Records drawn from a dataset:

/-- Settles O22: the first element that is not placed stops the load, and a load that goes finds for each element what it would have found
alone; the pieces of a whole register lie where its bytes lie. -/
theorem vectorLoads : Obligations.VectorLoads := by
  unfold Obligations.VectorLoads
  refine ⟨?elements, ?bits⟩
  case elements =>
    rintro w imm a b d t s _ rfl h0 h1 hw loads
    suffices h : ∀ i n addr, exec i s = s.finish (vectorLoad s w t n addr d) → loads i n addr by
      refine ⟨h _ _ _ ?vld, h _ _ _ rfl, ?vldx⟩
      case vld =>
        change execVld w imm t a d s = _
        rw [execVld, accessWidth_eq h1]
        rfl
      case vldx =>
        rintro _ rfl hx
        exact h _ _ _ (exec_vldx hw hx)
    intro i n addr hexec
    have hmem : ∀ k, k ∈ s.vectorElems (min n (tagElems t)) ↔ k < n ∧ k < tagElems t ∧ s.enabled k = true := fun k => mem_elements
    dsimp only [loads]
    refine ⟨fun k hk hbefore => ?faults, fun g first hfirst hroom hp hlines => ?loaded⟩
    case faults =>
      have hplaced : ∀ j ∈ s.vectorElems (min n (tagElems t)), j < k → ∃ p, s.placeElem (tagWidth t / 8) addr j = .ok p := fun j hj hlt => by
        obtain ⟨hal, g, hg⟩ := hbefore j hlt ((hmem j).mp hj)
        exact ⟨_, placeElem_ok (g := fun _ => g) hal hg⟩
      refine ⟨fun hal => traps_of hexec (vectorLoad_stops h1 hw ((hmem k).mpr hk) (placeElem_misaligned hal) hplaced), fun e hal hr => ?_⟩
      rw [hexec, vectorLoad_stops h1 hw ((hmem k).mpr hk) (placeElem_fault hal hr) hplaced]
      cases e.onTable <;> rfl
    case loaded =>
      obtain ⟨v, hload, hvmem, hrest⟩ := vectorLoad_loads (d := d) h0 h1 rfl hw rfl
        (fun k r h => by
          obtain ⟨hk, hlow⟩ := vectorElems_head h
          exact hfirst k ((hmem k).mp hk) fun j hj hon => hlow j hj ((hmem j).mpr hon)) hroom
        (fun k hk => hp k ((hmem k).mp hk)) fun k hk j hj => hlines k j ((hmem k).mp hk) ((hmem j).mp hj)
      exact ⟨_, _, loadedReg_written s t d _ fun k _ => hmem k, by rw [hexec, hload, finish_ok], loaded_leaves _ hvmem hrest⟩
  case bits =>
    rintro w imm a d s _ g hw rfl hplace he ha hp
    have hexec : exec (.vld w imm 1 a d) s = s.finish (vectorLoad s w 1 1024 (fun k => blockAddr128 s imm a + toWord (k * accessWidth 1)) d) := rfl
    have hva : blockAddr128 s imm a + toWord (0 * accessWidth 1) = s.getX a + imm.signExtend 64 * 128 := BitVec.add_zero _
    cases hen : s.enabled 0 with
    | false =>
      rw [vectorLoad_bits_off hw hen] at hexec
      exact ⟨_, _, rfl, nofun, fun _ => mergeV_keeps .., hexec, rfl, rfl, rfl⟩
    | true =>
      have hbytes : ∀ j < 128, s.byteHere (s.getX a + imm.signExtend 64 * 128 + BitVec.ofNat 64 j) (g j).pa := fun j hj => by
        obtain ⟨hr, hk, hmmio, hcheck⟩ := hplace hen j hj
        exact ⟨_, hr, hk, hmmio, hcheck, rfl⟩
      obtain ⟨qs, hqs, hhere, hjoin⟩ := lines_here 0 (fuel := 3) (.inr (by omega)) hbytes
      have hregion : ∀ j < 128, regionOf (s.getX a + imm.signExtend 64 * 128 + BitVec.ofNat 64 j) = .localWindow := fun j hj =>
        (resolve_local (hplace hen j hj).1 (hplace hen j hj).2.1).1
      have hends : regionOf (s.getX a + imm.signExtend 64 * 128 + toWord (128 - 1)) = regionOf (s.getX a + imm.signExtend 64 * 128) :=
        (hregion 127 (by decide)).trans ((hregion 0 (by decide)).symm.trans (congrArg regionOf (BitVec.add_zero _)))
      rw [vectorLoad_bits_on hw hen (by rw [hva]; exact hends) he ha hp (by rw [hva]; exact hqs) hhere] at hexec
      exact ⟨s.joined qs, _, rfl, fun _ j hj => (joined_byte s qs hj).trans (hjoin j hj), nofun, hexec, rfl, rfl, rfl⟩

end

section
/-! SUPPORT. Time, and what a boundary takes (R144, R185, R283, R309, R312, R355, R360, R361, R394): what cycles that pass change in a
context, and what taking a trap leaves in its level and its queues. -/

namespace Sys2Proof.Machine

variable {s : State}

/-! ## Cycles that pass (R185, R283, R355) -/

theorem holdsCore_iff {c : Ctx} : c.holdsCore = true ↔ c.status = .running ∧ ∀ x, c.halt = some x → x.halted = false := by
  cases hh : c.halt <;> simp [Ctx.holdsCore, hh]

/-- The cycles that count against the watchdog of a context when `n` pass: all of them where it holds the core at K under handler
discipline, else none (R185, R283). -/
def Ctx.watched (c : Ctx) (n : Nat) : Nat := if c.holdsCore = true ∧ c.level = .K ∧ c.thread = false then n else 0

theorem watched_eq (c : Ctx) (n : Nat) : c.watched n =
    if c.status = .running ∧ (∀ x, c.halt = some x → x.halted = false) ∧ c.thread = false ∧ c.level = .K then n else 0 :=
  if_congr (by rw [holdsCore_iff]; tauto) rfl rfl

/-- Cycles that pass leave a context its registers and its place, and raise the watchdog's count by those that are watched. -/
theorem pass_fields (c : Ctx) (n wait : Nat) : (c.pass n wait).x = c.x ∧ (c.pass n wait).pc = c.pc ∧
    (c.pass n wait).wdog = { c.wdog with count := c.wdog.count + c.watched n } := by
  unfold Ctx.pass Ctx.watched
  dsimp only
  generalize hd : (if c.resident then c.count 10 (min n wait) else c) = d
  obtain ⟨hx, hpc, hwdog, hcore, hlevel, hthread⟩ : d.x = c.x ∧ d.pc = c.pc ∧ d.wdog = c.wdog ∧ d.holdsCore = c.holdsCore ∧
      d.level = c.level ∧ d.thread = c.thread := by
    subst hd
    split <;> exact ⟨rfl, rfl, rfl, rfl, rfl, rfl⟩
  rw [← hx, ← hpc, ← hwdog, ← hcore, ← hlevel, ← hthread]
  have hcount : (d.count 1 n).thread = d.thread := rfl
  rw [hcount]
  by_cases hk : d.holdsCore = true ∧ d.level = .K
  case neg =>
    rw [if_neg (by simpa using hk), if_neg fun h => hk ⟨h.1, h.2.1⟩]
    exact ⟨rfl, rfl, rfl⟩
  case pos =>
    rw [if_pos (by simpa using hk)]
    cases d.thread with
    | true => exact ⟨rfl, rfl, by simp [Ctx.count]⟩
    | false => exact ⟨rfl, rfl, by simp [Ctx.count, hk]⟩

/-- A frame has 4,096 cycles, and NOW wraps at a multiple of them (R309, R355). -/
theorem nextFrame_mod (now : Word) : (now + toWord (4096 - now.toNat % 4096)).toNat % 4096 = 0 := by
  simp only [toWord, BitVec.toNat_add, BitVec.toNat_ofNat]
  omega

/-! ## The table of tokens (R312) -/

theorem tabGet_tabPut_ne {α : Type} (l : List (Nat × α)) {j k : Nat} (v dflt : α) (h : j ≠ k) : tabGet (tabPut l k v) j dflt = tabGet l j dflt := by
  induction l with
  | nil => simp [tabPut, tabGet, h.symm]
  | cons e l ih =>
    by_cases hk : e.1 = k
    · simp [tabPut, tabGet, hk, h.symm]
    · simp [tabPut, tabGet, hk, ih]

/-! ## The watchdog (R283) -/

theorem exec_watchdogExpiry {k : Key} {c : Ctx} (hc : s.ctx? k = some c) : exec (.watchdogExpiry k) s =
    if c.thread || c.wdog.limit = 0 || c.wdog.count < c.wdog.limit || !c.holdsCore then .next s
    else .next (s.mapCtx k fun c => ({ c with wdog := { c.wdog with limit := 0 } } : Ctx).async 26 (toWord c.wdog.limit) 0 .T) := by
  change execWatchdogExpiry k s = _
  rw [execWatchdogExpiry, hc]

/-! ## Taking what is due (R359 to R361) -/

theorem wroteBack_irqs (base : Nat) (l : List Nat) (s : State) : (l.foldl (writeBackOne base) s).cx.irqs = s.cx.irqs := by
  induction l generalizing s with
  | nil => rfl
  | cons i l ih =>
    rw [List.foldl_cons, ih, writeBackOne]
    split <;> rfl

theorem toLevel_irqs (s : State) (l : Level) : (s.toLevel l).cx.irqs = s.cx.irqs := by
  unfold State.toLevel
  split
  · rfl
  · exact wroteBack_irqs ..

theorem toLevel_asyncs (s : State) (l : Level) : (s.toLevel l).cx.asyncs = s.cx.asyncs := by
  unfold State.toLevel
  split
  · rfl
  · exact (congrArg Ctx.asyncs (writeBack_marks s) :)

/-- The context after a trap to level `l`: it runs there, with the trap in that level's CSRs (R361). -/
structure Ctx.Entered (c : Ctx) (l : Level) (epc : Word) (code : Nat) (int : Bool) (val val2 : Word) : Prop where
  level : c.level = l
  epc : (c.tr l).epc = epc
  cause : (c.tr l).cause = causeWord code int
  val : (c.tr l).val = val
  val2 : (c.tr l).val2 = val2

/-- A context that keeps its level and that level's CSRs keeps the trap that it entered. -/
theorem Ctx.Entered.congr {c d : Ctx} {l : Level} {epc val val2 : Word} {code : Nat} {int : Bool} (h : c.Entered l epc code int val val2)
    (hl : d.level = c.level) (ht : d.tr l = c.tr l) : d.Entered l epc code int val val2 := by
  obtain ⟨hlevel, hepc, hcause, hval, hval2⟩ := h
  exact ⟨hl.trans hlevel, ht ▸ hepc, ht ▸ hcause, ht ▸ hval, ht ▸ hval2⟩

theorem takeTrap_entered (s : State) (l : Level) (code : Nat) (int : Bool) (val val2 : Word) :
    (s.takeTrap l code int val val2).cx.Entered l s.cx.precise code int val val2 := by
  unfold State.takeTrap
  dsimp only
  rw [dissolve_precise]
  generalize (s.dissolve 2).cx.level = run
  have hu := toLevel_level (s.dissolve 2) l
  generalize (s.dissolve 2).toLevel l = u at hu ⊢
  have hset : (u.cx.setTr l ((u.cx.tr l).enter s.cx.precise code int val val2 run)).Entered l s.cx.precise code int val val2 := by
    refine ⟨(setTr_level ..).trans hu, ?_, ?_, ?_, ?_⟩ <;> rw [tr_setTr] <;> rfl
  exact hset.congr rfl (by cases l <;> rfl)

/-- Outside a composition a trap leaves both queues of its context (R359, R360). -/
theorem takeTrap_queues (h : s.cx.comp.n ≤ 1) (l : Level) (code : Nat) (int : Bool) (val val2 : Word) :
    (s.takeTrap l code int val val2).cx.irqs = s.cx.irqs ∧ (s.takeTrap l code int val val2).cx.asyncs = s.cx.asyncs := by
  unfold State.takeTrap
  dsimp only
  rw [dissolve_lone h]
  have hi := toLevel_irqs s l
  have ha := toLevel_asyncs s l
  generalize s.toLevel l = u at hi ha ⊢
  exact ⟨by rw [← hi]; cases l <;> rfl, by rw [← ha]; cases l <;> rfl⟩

EXERCISE |
The expected answer is an exact copy of the lines above, beginning at the line with "obtain ⟨v, hload, hvmem, hrest⟩" and ending at the line with "change in a", with both ends in.

OUTPUT OF THE EXERCISE |
      obtain ⟨v, hload, hvmem, hrest⟩ := vectorLoad_loads (d := d) h0 h1 rfl hw rfl
        (fun k r h => by
          obtain ⟨hk, hlow⟩ := vectorElems_head h
          exact hfirst k ((hmem k).mp hk) fun j hj hon => hlow j hj ((hmem j).mpr hon)) hroom
        (fun k hk => hp k ((hmem k).mp hk)) fun k hk j hj => hlines k j ((hmem k).mp hk) ((hmem j).mp hj)
      exact ⟨_, _, loadedReg_written s t d _ fun k _ => hmem k, by rw [hexec, hload, finish_ok], loaded_leaves _ hvmem hrest⟩
  case bits =>
    rintro w imm a d s _ g hw rfl hplace he ha hp
    have hexec : exec (.vld w imm 1 a d) s = s.finish (vectorLoad s w 1 1024 (fun k => blockAddr128 s imm a + toWord (k * accessWidth 1)) d) := rfl
    have hva : blockAddr128 s imm a + toWord (0 * accessWidth 1) = s.getX a + imm.signExtend 64 * 128 := BitVec.add_zero _
    cases hen : s.enabled 0 with
    | false =>
      rw [vectorLoad_bits_off hw hen] at hexec
      exact ⟨_, _, rfl, nofun, fun _ => mergeV_keeps .., hexec, rfl, rfl, rfl⟩
    | true =>
      have hbytes : ∀ j < 128, s.byteHere (s.getX a + imm.signExtend 64 * 128 + BitVec.ofNat 64 j) (g j).pa := fun j hj => by
        obtain ⟨hr, hk, hmmio, hcheck⟩ := hplace hen j hj
        exact ⟨_, hr, hk, hmmio, hcheck, rfl⟩
      obtain ⟨qs, hqs, hhere, hjoin⟩ := lines_here 0 (fuel := 3) (.inr (by omega)) hbytes
      have hregion : ∀ j < 128, regionOf (s.getX a + imm.signExtend 64 * 128 + BitVec.ofNat 64 j) = .localWindow := fun j hj =>
        (resolve_local (hplace hen j hj).1 (hplace hen j hj).2.1).1
      have hends : regionOf (s.getX a + imm.signExtend 64 * 128 + toWord (128 - 1)) = regionOf (s.getX a + imm.signExtend 64 * 128) :=
        (hregion 127 (by decide)).trans ((hregion 0 (by decide)).symm.trans (congrArg regionOf (BitVec.add_zero _)))
      rw [vectorLoad_bits_on hw hen (by rw [hva]; exact hends) he ha hp (by rw [hva]; exact hqs) hhere] at hexec
      exact ⟨s.joined qs, _, rfl, fun _ j hj => (joined_byte s qs hj).trans (hjoin j hj), nofun, hexec, rfl, rfl, rfl⟩

end

section
/-! SUPPORT. Time, and what a boundary takes (R144, R185, R283, R309, R312, R355, R360, R361, R394): what cycles that pass change in a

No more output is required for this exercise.